I can now see that the structure looks like it has a logical break at the beginning of the fight at the theater in Seattle. This season had only seven episodes, yet it sped through the content of the second game at an alarming pace. It shortened long firefights and focused on the drama between characters like Joel and Ellie and Ellie and Dina and Ellie and Jesse. That made some people think it was too boring, with not enough action. But this game was never about the zombies. It was about interaction between people.
There were some unforgettable moments like the confrontation between Ellie and Nora, where we see that Ellie has changed in a way that there is no turning back. I was surprised at first they skipped the huge boss fight and kept Nora in as a dramatic moment. But the showrunner is showing his bias: show more humans, not more zombies. I thought the actor that played Jesse, a rare Asian American character who was like a Marlboro Man of the West, lived up to the game’s character.
The disappearance of beloved characters was meant to tell us that life is short in the dangerous world. And yet by ending it at episode seven in the theater scene, the creators reversed that message by making it the climax of the entire season. Indeed, in the second game, there wasn’t really a natural stopping point midway through the events.

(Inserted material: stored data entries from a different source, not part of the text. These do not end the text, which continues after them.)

/-! ## Types (R36, R76, R155) -/

/-- The width in bits of the elements of TY code `t` (R36, R39, R41, R48); 0 for the codes that are no element type. -/
def tyWidth (t : Nat) : Nat :=
  match t with
  | 0x01 => 8 | 0x02 => 16 | 0x03 => 32 | 0x04 => 64
  | 0x05 => 8 | 0x06 => 16 | 0x07 => 32 | 0x08 => 64
  | 0x09 => 4 | 0x0A => 4
  | 0x10 => 16 | 0x11 => 16 | 0x12 => 32 | 0x13 => 8 | 0x14 => 8 | 0x15 => 4 | 0x16 => 6
  | _ => 0

/-- The integer types (R36). -/
def tyIsInt (t : Nat) : Bool := 1 ≤ t && t ≤ 0x0A

/-- The signed integer types (R36). -/
def tyIsSigned (t : Nat) : Bool := (1 ≤ t && t ≤ 4) || t == 9

/-- The wide floating types b16, h16 and f32 (R39). -/
def tyIsWide (t : Nat) : Bool := 0x10 ≤ t && t ≤ 0x12

/-- The floating types, wide and narrow (R39, R41). -/
def tyIsFloat (t : Nat) : Bool := 0x10 ≤ t && t ≤ 0x15

/-- TY 0x18 (nar) resolves through EFMT (R117, R155); every other code is itself. -/
def resolveTy (efmt : Word) (t : Nat) : Nat :=
  if t = 0x18 then
    match (efmt.extractLsb' 0 2).toNat with
    | 0 => match (efmt.extractLsb' 2 2).toNat with
           | 0 => 0x13 | 1 => 0x14 | 2 => 0x01 | _ => 0x05
    | 1 => 0x16
    | 2 => match (efmt.extractLsb' 4 2).toNat with
           | 0 => 0x15 | 1 => 0x09 | 2 => 0x0A | _ => 0
    | _ => 0
  else t

/-- The number of elements of a vector register of `vw` bits at TY `t` (R154); TY 0 means bytes. -/
def lanes (vw t : Nat) : Nat :=
  if t = 0x16 then 5 * (vw / 32) else if tyWidth t = 0 then vw / 8 else vw / tyWidth t

/-! ## Fault codes -/

/-- The fault codes of R369. -/
inductive FaultCode where
  | illegalOp | illegalOperand | badPair | badTarget | badLine | xlate | prot | align
  | mapRegion | tileType | unitAbsent | port | capsule | field | priv | swTrap
  deriving DecidableEq, Repr, Inhabited

/-- R369. -/
def FaultCode.num : FaultCode → Nat
  | .illegalOp => 1 | .illegalOperand => 2 | .badPair => 3 | .badTarget => 4 | .badLine => 5
  | .xlate => 6 | .prot => 7 | .align => 8 | .mapRegion => 9 | .tileType => 10
  | .unitAbsent => 11 | .port => 12 | .capsule => 13 | .field => 14 | .priv => 15 | .swTrap => 16

/-! ## Step 7: TY, PG, MOD and reserved fields -/

/-- The first code of `xs` whose condition holds. The codes are those of R371's OPND: 1 D, 2 A, 3 B, 4 C, 5 P1, 6 P2,
7 immediate, 8 MOD, 9 TY, 10 PG. -/
def firstBad : List (Bool × Nat) → Option Nat
  | [] => none
  | (true, n) :: _ => some n
  | (false, _) :: xs => firstBad xs

/-- The name a byte gives, without its flag bit (R73). -/
def opName (b : BitVec 8) : Nat := (b.extractLsb' 0 7).toNat

/-- T on a source, W on D (R73). -/
def opFlag (b : BitVec 8) : Bool := b.getLsbD 7

/-- A rounding override 0b001-0b011 is reserved (R42). -/
def rmoReserved (m : BitVec 6) : Bool :=
  let r := (m.extractLsb' 0 3).toNat
  r == 1 || r == 2 || r == 3

/-- R166: the pairs of types VCVT converts between, the width of PART, and SAT and RMO by type class. -/
def vcvtBad (b : Body) (efmt : Word) (t vw : Nat) : Option Nat :=
  let s := resolveTy efmt (b.imm % 64)
  let part := b.imm / 256 % 8
  let okS := (1 ≤ s && s ≤ 0x0A) || (0x10 ≤ s && s ≤ 0x16)
  let pairOk := if s = 0x16 then t == 0x12 else if t = 0x16 then s == 0x12 else okS
  let nS := lanes vw s
  let nD := lanes vw t
  let m := min nS nD
  let r := max nS nD / (if m = 0 then 1 else m)
  let bothInt := tyIsInt s && tyIsInt t
  firstBad [(!pairOk, 7), (pairOk && decide (r ≤ part), 7),
    (b.mod.getLsbD 3 && !bothInt, 8), (b.mod.extractLsb' 0 3 != 0 && bothInt, 8), (rmoReserved b.mod, 8)]

/-- The row and width fields of a span of format F that an operation does not use must be 0 (R240). -/
def fdUnusedB (f : FmtF) : Bool := f.brow != 0 || f.bw != 0

/-- The rules of step 7 that one instruction's own description adds. `t` is the resolved TY. -/
def extra7 (x : Extra) (b : Body) (efmt : Word) (t vw : Nat) : Option Nat :=
  let m := b.mod
  let mn := m.toNat
  let imm := b.imm
  match x with
  | .vm => firstBad [(m.getLsbD 3 && !tyIsInt t, 8), (m.extractLsb' 0 3 != 0 && !tyIsWide t, 8), (rmoReserved m, 8)]
  | .red => firstBad [(m.getLsbD 3 && !tyIsInt t, 8), (m.extractLsb' 0 3 != 0 && !tyIsWide t, 8), (rmoReserved m, 8),
      (decide (5 < imm % 8), 7), (decide (2 < imm % 8) && tyIsWide t, 7)]
  | .movs => firstBad [(decide (6 < imm % 4096), 7)]
  | .sets =>
    let num := match b with
      | .fi f => (f.imm.extractLsb' 36 12).toNat
      | _ => imm % 4096
    firstBad [(mn % 4 == 3, 8), (decide (6 < num), 7)]
  | .trd | .twr => firstBad [(imm / 4096 % 2 == 0 && decide (127 < imm % 4096), 7),
      (imm / 4096 % 2 == 1 && decide (6 < imm % 4096), 7)]
  | .cond => firstBad [(decide (5 < mn % 8), 8)]
  | .bf => firstBad [(decide (64 < imm % 64 + (imm / 256 % 64 + 1)), 7)]
  | .ext => firstBad [(m.getLsbD 2 && !m.getLsbD 1, 8)]
  | .vcmp => firstBad [(mn % 8 == 7, 8), (mn % 8 == 6 && tyIsInt t, 8)]
  | .vcvt => vcvtBad b efmt t vw
  | .vqnt => firstBad [(m.extractLsb' 0 3 != 0 && tyIsInt t, 8), (rmoReserved m, 8), (decide (32 / (if tyWidth t = 0 then 32 else tyWidth t) ≤ imm % 8), 7)]
  | .vdot => firstBad [(mn != 0 && !tyIsInt t, 8)]
  | .mma => firstBad [(mn % 8 != 0 && t != 1, 8), (m.getLsbD 4 && !(0x13 ≤ t && t ≤ 0x16), 8),
      (!m.getLsbD 4 && b.c != 0, 4)]
  | .wbld => firstBad [(decide (4 < imm / 16 % 4 + (imm / 64 % 4 + 1)), 7)]
  | .mdrain => firstBad [(t != 1 && t != 5 && b.b != 0, 3), (t != 1 && t != 5 && imm != 0, 7)]
  | .mem4 => firstBad [(m.getLsbD 0 && (tyWidth t == 4 || t == 0x16), 8)]
  | .amo =>
    let op := mn / 8
    firstBad [(op == 7, 8), (t == 0x12 && (op == 2 || op == 3 || op == 4), 8)]
  | .sbind => firstBad [(imm % 4 == 3, 7), (imm % 4 != 2 && t == 0, 9)]
  | .both => firstBad [(mn % 4 == 3, 8)]
  | .prmt => firstBad [(mn == 2, 8)]
  | .mode3 => firstBad [(mn % 4 == 3, 8)]
  | .fence => firstBad [(imm % 8 == 7, 7), (imm / 16 % 8 == 7, 7)]
  | .fdmode => firstBad [(!(imm == 0 || imm == 2 || imm == 4 || imm == 8 || imm == 12), 7)]
  | .fdcmp => firstBad [(decide (5 < imm % 8), 7)]
  | .fdlmul => firstBad [(mn / 2 % 4 == 3, 8)]
  | .fdpop => match b with
    | .ff f => firstBad [(fdUnusedB f, 3)]
    | _ => none
  | .kups => firstBad [(decide (5 < mn % 8), 8), (m.getLsbD 3 && !(mn % 8 == 1 || mn % 8 == 2), 8)]
  | .ctrrd => firstBad [(!m.getLsbD 0 && decide (7 < imm), 7)]
  | .capget => firstBad [(!(imm ≤ 0x0C || (0x10 ≤ imm && imm ≤ 0x1B) || imm == 0x3E || imm == 0x3F), 7)]
  | .capset => firstBad [(!(imm ≤ 0x0C || (0x10 ≤ imm && imm ≤ 0x1B) || imm == 0x3E || imm == 0x3F), 7)]
  | .none | .brc | .capa | .vsplit | .sunbind | .sstat | .fdadd | .fdsub | .fdmul | .fdsel | .fdbit | .fdmin
  | .fdmax | .fdrq | .lanes | .kiter | .xmig | .sendr | .barq | .tstmp => none

/-- An operand byte, or a field of it, that a form leaves unused must be 0 (R71). -/
def reservedBad (k : Kind) (m : BitVec 6) (isSys : Bool) (b : BitVec 8) : Bool :=
  match k with
  | .none => b != 0
  | .launchArg => !isSys && b != 0
  | .optSrc => !m.getLsbD 0 && b != 0
  | _ => false

/-- Step 7 of R82: the OPND code (R371) of the first field that is judged bad, in the order TY, PG, MOD, D, A, B, C,
P1, P2, immediate, then the instruction's own rule (DEDUCED, log entry 6: R82 orders the steps, not the fields). -/
def Instr.check7 (i : Instr) (efmt : Word) (vw : Nat) (isSys : Bool) : Option Nat :=
  match i.view with
  | none => none
  | some v =>
    let b := v.body
    let t := resolveTy efmt b.ty
    let tyOk := (decide (b.ty < 64) && v.spec.tys.getLsbD b.ty) || (b.ty == 0x18 && v.spec.nar && v.spec.tys.getLsbD t && t != 0)
    let pgOk := b.pg == 0 || (v.spec.pg && b.pg.getLsbD 3)
    match firstBad [(!tyOk, 9), (!pgOk, 10), (b.mod &&& ~~~v.spec.mod != 0, 8),
        (reservedBad v.spec.d b.mod isSys b.d, 1), (reservedBad v.spec.a b.mod isSys b.a, 2),
        (reservedBad v.spec.b b.mod isSys b.b, 3), (reservedBad v.spec.c b.mod isSys b.c, 4),
        (!v.spec.p1 && b.p1 != 0, 5), (!v.spec.p2 && b.p2 != 0, 6),
        (b.imm &&& v.spec.imm != b.imm, 7)] with
    | some n => some n
    | none => extra7 v.spec.x b efmt t vw

/-! ## Step 9: operand kinds and flags -/

/-- g0-g63, flag allowed. -/
def isG (b : BitVec 8) : Bool := decide (opName b < 64)

/-- v0-v31, flag allowed. -/
def isV (b : BitVec 8) : Bool := decide (64 ≤ opName b) && decide (opName b < 96)

/-- p0-p7, no flag. -/
def isP (b : BitVec 8) : Bool := decide (96 ≤ opName b) && decide (opName b < 104) && !opFlag b

/-- t0-t7, no flag. -/
def isT (b : BitVec 8) : Bool := decide (104 ≤ opName b) && decide (opName b < 112) && !opFlag b

/-- zr, no flag (R74). -/
def isZr (b : BitVec 8) : Bool := b == 0x70

/-- One of the read-only scalar names 113-118, no flag. -/
def isRo (b : BitVec 8) : Bool := decide (113 ≤ opName b) && decide (opName b < 119) && !opFlag b

/-- `lanes` (119), no flag. -/
def isLanes (b : BitVec 8) : Bool := b == 0x77

/-- A scalar source (R74, R141). -/
def srcOk (b : BitVec 8) : Bool := isG b || isZr b || isRo b

/-- A scalar destination. -/
def dstOk (b : BitVec 8) : Bool := isG b || isZr b

/-- A vector source (R160). -/
def vsrcOk (b : BitVec 8) : Bool := isV b || isZr b || isLanes b

/-- A vector destination. -/
def vdstOk (b : BitVec 8) : Bool := isV b || isZr b

/-- R74 for one position. `t` is TY, for the keys of R261. A flag bit on D where D is also a source, as in DBNZ and CAS, or
where it names the completion word's pair, as in CPY, MCAST and RFILL (R219), is ILLEGAL_OPERAND (DEDUCED for the pair,
log entry 61: R219 does not say how bit 7 of such a D reads). -/
def Kind.ok (k : Kind) (t : Nat) (m : BitVec 6) (isSys : Bool) (b : BitVec 8) : Bool :=
  match k with
  | .none | .raw | .special => true
  | .src => srcOk b
  | .dst => dstOk b
  | .srcDst => dstOk b && !opFlag b
  | .vsrc => vsrcOk b
  | .vdst => vdstOk b
  | .psrc | .pdst => isP b
  | .tile => isT b
  | .evenDst => isG b && opName b % 2 == 0
  | .dst60 => isG b && decide (opName b ≤ 60)
  | .dst61 => isG b && decide (opName b ≤ 61)
  | .key => if t = 0x21 then (isG b && opName b % 2 == 0) || isZr b else srcOk b
  | .cword => (isG b && opName b % 2 == 0 && !opFlag b) || isZr b
  | .launchArg => if isSys then srcOk b else true
  | .optSrc => if m.getLsbD 0 then srcOk b else true

/-- Registers `b` .. `b`+n-1 all lie in v0-v31. -/
def vRange (b : BitVec 8) (n : Nat) : Bool := isV b && decide (opName b + n ≤ 96)

/-- A port register: g48-g63 or v24-v31, without a flag bit (R120). -/
def isPortReg (b : BitVec 8) : Bool :=
  !opFlag b && ((decide (48 ≤ opName b) && decide (opName b < 64)) || (decide (88 ≤ opName b) && decide (opName b < 96)))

I look forward to Abby’s story in the coming third season, and I could expect the final clash of characters to provide fodder for even a fourth season. But if there’s anything I fear most, it is that this show will be over before I know it. So my request to the showrunner is to slow it down, capture more of the events of the games, and give us more. Don’t rush through this and find that you have to invent a whole new story like the showrunners did in Game of Thrones. I guess this series of games and shows has taught me to fear endings.
Should you play the games? Should you watch both seasons. Of course. They had me at the beginning.